WHAT IS BEING ASKED = Once the line containing "d.modSlc c fun s =>" has been written out, stop; until then, restate each line of the entries below word for word from the first.

Stored items:
::::::

/-- STEP_BEGIN opens its step, or runs ahead of the one before (R176, R232, R233, R245). -/
def Dev.beginStep (d : Dev) (c : Fin 16) (k : Cmd) : Dev :=
  let pos := ((d.ctx c).spanPos k.index).getD 0
  let outer := bitOf (fieldAt k.entry.args 8 1) 0
  let d := d.modSpan c pos fun sp => { sp with outer := outer, begun := true, tBegin := d.tbNs, beganAt := d.now }
  if pos = 0 then
    let d := d.clearWeir c
    d.modSlc c fun s =>
      { s with stepState := .active, outer := outer, voteNow := s.voteMs, queryNow := s.queryMs }
  else d

/-- STEP_END issues: an overflow found at the loss, or kept by an update, is voted now (R97, R209). -/
def Dev.endStep (d : Dev) (c : Fin 16) (k : Cmd) (overflow : Bool) : Dev :=
  let d := d.finishCmd c k.entry.seq
  if overflow || (d.slc c).overflow then d.overflowFound c else d

/-- MARKER sends the meter its fields (R476). -/
def Dev.sendMarker (d : Dev) (c : Fin 16) (k : Cmd) : Dev :=
  let id := fieldAt k.entry.args 0 8
  let isEnd := bitOf (fieldAt k.entry.args 8 1) 0
  let d := { d with meter := { d.meter with flying := d.meter.flying ++ [(c, k.entry.seq, id, isEnd, d.tbNs, d.now)] } }
  d.emit (.marker id isEnd c.val d.tbNs)

/-- An import joins the coverage record of its shard (R222), and keeps the descriptor that it read. -/
def Dev.startImport (d : Dev) (c : Fin 16) (k : Cmd) (head : List Byte) : Dev :=
  let h := fieldAt k.args 0 2
  let d := d.modCmd c k.entry.seq fun q => { q with fetched := [(0, head)], lists := [] }
  match d.shard? h, descriptorOf head with
  | some x, some g =>
    d.modShard h fun y =>
      { y.withBoxes k.step.isSome (y.coverBoxes k.step.isSome ++ [intersect g.shape.ranges x.ranges]) with
        imported := y.imported || k.step.isSome }
  | _, _ => d

/-- What follows an issue, opcode by opcode. -/
def Dev.afterIssue (d : Dev) (c : Fin 16) (k : Cmd) : Dev :=
  let op := k.entry.opcode
  let seq := k.entry.seq
  if op = opNop then d.finishCmd c seq
  else if op = opMarker then d.sendMarker c k
  else if op = opStepBegin then ((d.beginStep c k).finishCmd c seq).voteRefused c
  else if op = opStepEnd then d.endStep c k (k.lists.headD 0 == 1)
  else if op = opImport then d.startImport c k (k.lists.map (BitVec.ofNat 8))
  else if op = opStage then d.tryReceive c seq
  else if op = opOuter then
    let h := outerHead k.args
    if h.apply then d.modMeters c fun m => { m with round := h.round } else d.startSend c k
  else d

/-- A command issues (R167, R173): it begins from its start. -/
def Dev.issueGood (d : Dev) (c : Fin 16) (k : Cmd) (args : List Byte) (total : Nat) (lists : List Nat) : Dev :=
  let spec := (d.ctx c).spanPos k.index == some 1
  let new : Cmd := { k with
    issued := true, spec := spec, issuedAt := d.now, waitSince := d.now, args := args, lists := lists, total := total
    did := [], requeued := [], next := 0, acc := [], passes := [], failing := none, ended := none }
  let d := d.modCmd c k.entry.seq fun _ => new
  let d := d.measure c new fun m => m.started new d.now
  (d.afterIssue c new).noteSlow c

::::::

YOUR RESPONSE =
/-- STEP_BEGIN opens its step, or runs ahead of the one before (R176, R232, R233, R245). -/
def Dev.beginStep (d : Dev) (c : Fin 16) (k : Cmd) : Dev :=
  let pos := ((d.ctx c).spanPos k.index).getD 0
  let outer := bitOf (fieldAt k.entry.args 8 1) 0
  let d := d.modSpan c pos fun sp => { sp with outer := outer, begun := true, tBegin := d.tbNs, beganAt := d.now }
  if pos = 0 then
    let d := d.clearWeir c
    d.modSlc c fun s =>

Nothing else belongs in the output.